=== DATASET ===

/-- Major 0x43 (family M). -/
def dec43 (f : MWord) : DecRes :=
  match f.fn.toNat with
  | 0 => chk [rz 54 f.rsv, rzHi3 26 f.msk, badCode 43 (f.mop != 2 && f.mop != 3), badCode 40 (f.nf != 0)]
      (.vamoswap (f.mop == 2) f.vr.toFin f.xb.toFin f.imm f.xo.toFin f.fe.toFin f.fi.toFin (dec3 f.msk))
  | 1 => chk [rz 54 f.rsv, rzHi3 26 f.msk, badCode 43 (f.mop != 2 && f.mop != 3), badCode 40 (f.nf != 0)]
      (.vamoadd (f.mop == 2) f.vr.toFin f.xb.toFin f.imm f.xo.toFin f.fe.toFin f.fi.toFin (dec3 f.msk))
  | 2 => chk [rz 54 f.rsv, rzHi3 26 f.msk, badCode 43 (f.mop != 2 && f.mop != 3), badCode 40 (f.nf != 0)]
      (.vamoand (f.mop == 2) f.vr.toFin f.xb.toFin f.imm f.xo.toFin f.fe.toFin f.fi.toFin (dec3 f.msk))
  | 3 => chk [rz 54 f.rsv, rzHi3 26 f.msk, badCode 43 (f.mop != 2 && f.mop != 3), badCode 40 (f.nf != 0)]
      (.vamoor (f.mop == 2) f.vr.toFin f.xb.toFin f.imm f.xo.toFin f.fe.toFin f.fi.toFin (dec3 f.msk))
  | 4 => chk [rz 54 f.rsv, rzHi3 26 f.msk, badCode 43 (f.mop != 2 && f.mop != 3), badCode 40 (f.nf != 0)]
      (.vamoxor (f.mop == 2) f.vr.toFin f.xb.toFin f.imm f.xo.toFin f.fe.toFin f.fi.toFin (dec3 f.msk))
  | 5 => chk [rz 54 f.rsv, rzHi3 26 f.msk, badCode 43 (f.mop != 2 && f.mop != 3), badCode 40 (f.nf != 0)]
      (.vamomin (f.mop == 2) f.vr.toFin f.xb.toFin f.imm f.xo.toFin f.fe.toFin f.fi.toFin (dec3 f.msk))
  | 6 => chk [rz 54 f.rsv, rzHi3 26 f.msk, badCode 43 (f.mop != 2 && f.mop != 3), badCode 40 (f.nf != 0)]
      (.vamomax (f.mop == 2) f.vr.toFin f.xb.toFin f.imm f.xo.toFin f.fe.toFin f.fi.toFin (dec3 f.msk))
  | 7 => chk [rz 54 f.rsv, rzHi3 26 f.msk, badCode 43 (f.mop != 2 && f.mop != 3), badCode 40 (f.nf != 0)]
      (.vamominu (f.mop == 2) f.vr.toFin f.xb.toFin f.imm f.xo.toFin f.fe.toFin f.fi.toFin (dec3 f.msk))
  | 8 => chk [rz 54 f.rsv, rzHi3 26 f.msk, badCode 43 (f.mop != 2 && f.mop != 3), badCode 40 (f.nf != 0)]
      (.vamomaxu (f.mop == 2) f.vr.toFin f.xb.toFin f.imm f.xo.toFin f.fe.toFin f.fi.toFin (dec3 f.msk))
  | 9 => chk [rz 54 f.rsv, rzHi3 26 f.msk, badCode 43 (f.mop != 2 && f.mop != 3), badCode 40 (f.nf != 0)]
      (.vamofadd (f.mop == 2) f.vr.toFin f.xb.toFin f.imm f.xo.toFin f.fe.toFin f.fi.toFin (dec3 f.msk))
  | 10 => chk [rz 54 f.rsv, rzHi3 26 f.msk, badCode 43 (f.mop != 2 && f.mop != 3), badCode 40 (f.nf != 0)]
      (.vcas (f.mop == 2) f.vr.toFin f.xb.toFin f.imm f.xo.toFin f.fe.toFin f.fi.toFin (dec3 f.msk))
  | _ => .err .fn

/-- Major 0x44 (family V). -/
def dec44 (f : VWord) : DecRes :=
  match f.fn.toNat with
  | 0 => chk [rz 26 f.vs3, rz 32 f.msk, rz 38 f.fd, rz 42 f.fa, rz 46 f.fb, rz 50 f.rmd, rz 53 f.xs, rz 62 f.rsv, rz 64 f.imm, rzHi3 8 f.vd, rzHi3 14 f.vs1, rzHi3 20 f.vs2]
      (.mand (dec3 f.vd) (dec3 f.vs1) (dec3 f.vs2))
  | 1 => chk [rz 26 f.vs3, rz 32 f.msk, rz 38 f.fd, rz 42 f.fa, rz 46 f.fb, rz 50 f.rmd, rz 53 f.xs, rz 62 f.rsv, rz 64 f.imm, rzHi3 8 f.vd, rzHi3 14 f.vs1, rzHi3 20 f.vs2]
      (.mnand (dec3 f.vd) (dec3 f.vs1) (dec3 f.vs2))
  | 2 => chk [rz 26 f.vs3, rz 32 f.msk, rz 38 f.fd, rz 42 f.fa, rz 46 f.fb, rz 50 f.rmd, rz 53 f.xs, rz 62 f.rsv, rz 64 f.imm, rzHi3 8 f.vd, rzHi3 14 f.vs1, rzHi3 20 f.vs2]
      (.mandn (dec3 f.vd) (dec3 f.vs1) (dec3 f.vs2))
  | 3 => chk [rz 26 f.vs3, rz 32 f.msk, rz 38 f.fd, rz 42 f.fa, rz 46 f.fb, rz 50 f.rmd, rz 53 f.xs, rz 62 f.rsv, rz 64 f.imm, rzHi3 8 f.vd, rzHi3 14 f.vs1, rzHi3 20 f.vs2]
      (.mor (dec3 f.vd) (dec3 f.vs1) (dec3 f.vs2))
  | 4 => chk [rz 26 f.vs3, rz 32 f.msk, rz 38 f.fd, rz 42 f.fa, rz 46 f.fb, rz 50 f.rmd, rz 53 f.xs, rz 62 f.rsv, rz 64 f.imm, rzHi3 8 f.vd, rzHi3 14 f.vs1, rzHi3 20 f.vs2]
      (.mnor (dec3 f.vd) (dec3 f.vs1) (dec3 f.vs2))
  | 5 => chk [rz 26 f.vs3, rz 32 f.msk, rz 38 f.fd, rz 42 f.fa, rz 46 f.fb, rz 50 f.rmd, rz 53 f.xs, rz 62 f.rsv, rz 64 f.imm, rzHi3 8 f.vd, rzHi3 14 f.vs1, rzHi3 20 f.vs2]
      (.morn (dec3 f.vd) (dec3 f.vs1) (dec3 f.vs2))
  | 6 => chk [rz 26 f.vs3, rz 32 f.msk, rz 38 f.fd, rz 42 f.fa, rz 46 f.fb, rz 50 f.rmd, rz 53 f.xs, rz 62 f.rsv, rz 64 f.imm, rzHi3 8 f.vd, rzHi3 14 f.vs1, rzHi3 20 f.vs2]
      (.mxor (dec3 f.vd) (dec3 f.vs1) (dec3 f.vs2))
  | 7 => chk [rz 26 f.vs3, rz 32 f.msk, rz 38 f.fd, rz 42 f.fa, rz 46 f.fb, rz 50 f.rmd, rz 53 f.xs, rz 62 f.rsv, rz 64 f.imm, rzHi3 8 f.vd, rzHi3 14 f.vs1, rzHi3 20 f.vs2]
      (.mxnor (dec3 f.vd) (dec3 f.vs1) (dec3 f.vs2))
  | _ => .err .fn

/-- Major 0x45 (family V). -/
def dec45 (f : VWord) : DecRes :=
  match f.fn.toNat with
  | 0 => chk [rz 14 f.vs1, rz 26 f.vs3, rz 38 f.fd, rz 42 f.fa, rz 46 f.fb, rz 50 f.rmd, rz 53 f.xs, rz 62 f.rsv, rz 64 f.imm, rzHi3 20 f.vs2, rzHi3 32 f.msk]
      (.mcount f.vd.toFin (dec3 f.vs2) (dec3 f.msk))
  | 1 => chk [rz 14 f.vs1, rz 26 f.vs3, rz 38 f.fd, rz 42 f.fa, rz 46 f.fb, rz 50 f.rmd, rz 53 f.xs, rz 62 f.rsv, rz 64 f.imm, rzHi3 20 f.vs2, rzHi3 32 f.msk]
      (.mfind f.vd.toFin (dec3 f.vs2) (dec3 f.msk))
  | 2 => chk [rz 14 f.vs1, rz 26 f.vs3, rz 38 f.fd, rz 42 f.fa, rz 46 f.fb, rz 50 f.rmd, rz 53 f.xs, rz 62 f.rsv, rz 64 f.imm, rzHi3 8 f.vd, rzHi3 20 f.vs2, rzHi3 32 f.msk]
      (.mcutLt (dec3 f.vd) (dec3 f.vs2) (dec3 f.msk))
  | 3 => chk [rz 14 f.vs1, rz 26 f.vs3, rz 38 f.fd, rz 42 f.fa, rz 46 f.fb, rz 50 f.rmd, rz 53 f.xs, rz 62 f.rsv, rz 64 f.imm, rzHi3 8 f.vd, rzHi3 20 f.vs2, rzHi3 32 f.msk]
      (.mcutLe (dec3 f.vd) (dec3 f.vs2) (dec3 f.msk))
  | 4 => chk [rz 14 f.vs1, rz 26 f.vs3, rz 38 f.fd, rz 42 f.fa, rz 46 f.fb, rz 50 f.rmd, rz 53 f.xs, rz 62 f.rsv, rz 64 f.imm, rzHi3 8 f.vd, rzHi3 20 f.vs2, rzHi3 32 f.msk]
      (.mcutEq (dec3 f.vd) (dec3 f.vs2) (dec3 f.msk))
  | 5 => chk [rz 14 f.vs1, rz 26 f.vs3, rz 38 f.fd, rz 42 f.fa, rz 46 f.fb, rz 50 f.rmd, rz 53 f.xs, rz 62 f.rsv, rz 64 f.imm, rzHi3 20 f.vs2, rzHi3 32 f.msk]
      (.vrank f.vd.toFin (dec3 f.vs2) (dec3 f.msk))
  | 6 => chk [rz 14 f.vs1, rz 20 f.vs2, rz 26 f.vs3, rz 38 f.fd, rz 42 f.fa, rz 46 f.fb, rz 50 f.rmd, rz 53 f.xs, rz 62 f.rsv, rz 64 f.imm, rzHi3 32 f.msk]
      (.vindex f.vd.toFin (dec3 f.msk))
  | _ => .err .fn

=== INSTRUCTIONS TO FOLLOW ===
Retype, exactly and in full, the lines above from the one containing "(.mcutLt (dec3 f.vd)" through the one containing "(.vrank f.vd.toFin (dec3".

=== ANSWER BOX ===
      (.mcutLt (dec3 f.vd) (dec3 f.vs2) (dec3 f.msk))
  | 3 => chk [rz 14 f.vs1, rz 26 f.vs3, rz 38 f.fd, rz 42 f.fa, rz 46 f.fb, rz 50 f.rmd, rz 53 f.xs, rz 62 f.rsv, rz 64 f.imm, rzHi3 8 f.vd, rzHi3 20 f.vs2, rzHi3 32 f.msk]
      (.mcutLe (dec3 f.vd) (dec3 f.vs2) (dec3 f.msk))
  | 4 => chk [rz 14 f.vs1, rz 26 f.vs3, rz 38 f.fd, rz 42 f.fa, rz 46 f.fb, rz 50 f.rmd, rz 53 f.xs, rz 62 f.rsv, rz 64 f.imm, rzHi3 8 f.vd, rzHi3 20 f.vs2, rzHi3 32 f.msk]
      (.mcutEq (dec3 f.vd) (dec3 f.vs2) (dec3 f.msk))
  | 5 => chk [rz 14 f.vs1, rz 26 f.vs3, rz 38 f.fd, rz 42 f.fa, rz 46 f.fb, rz 50 f.rmd, rz 53 f.xs, rz 62 f.rsv, rz 64 f.imm, rzHi3 20 f.vs2, rzHi3 32 f.msk]
      (.vrank f.vd.toFin (dec3 f.vs2) (dec3 f.msk))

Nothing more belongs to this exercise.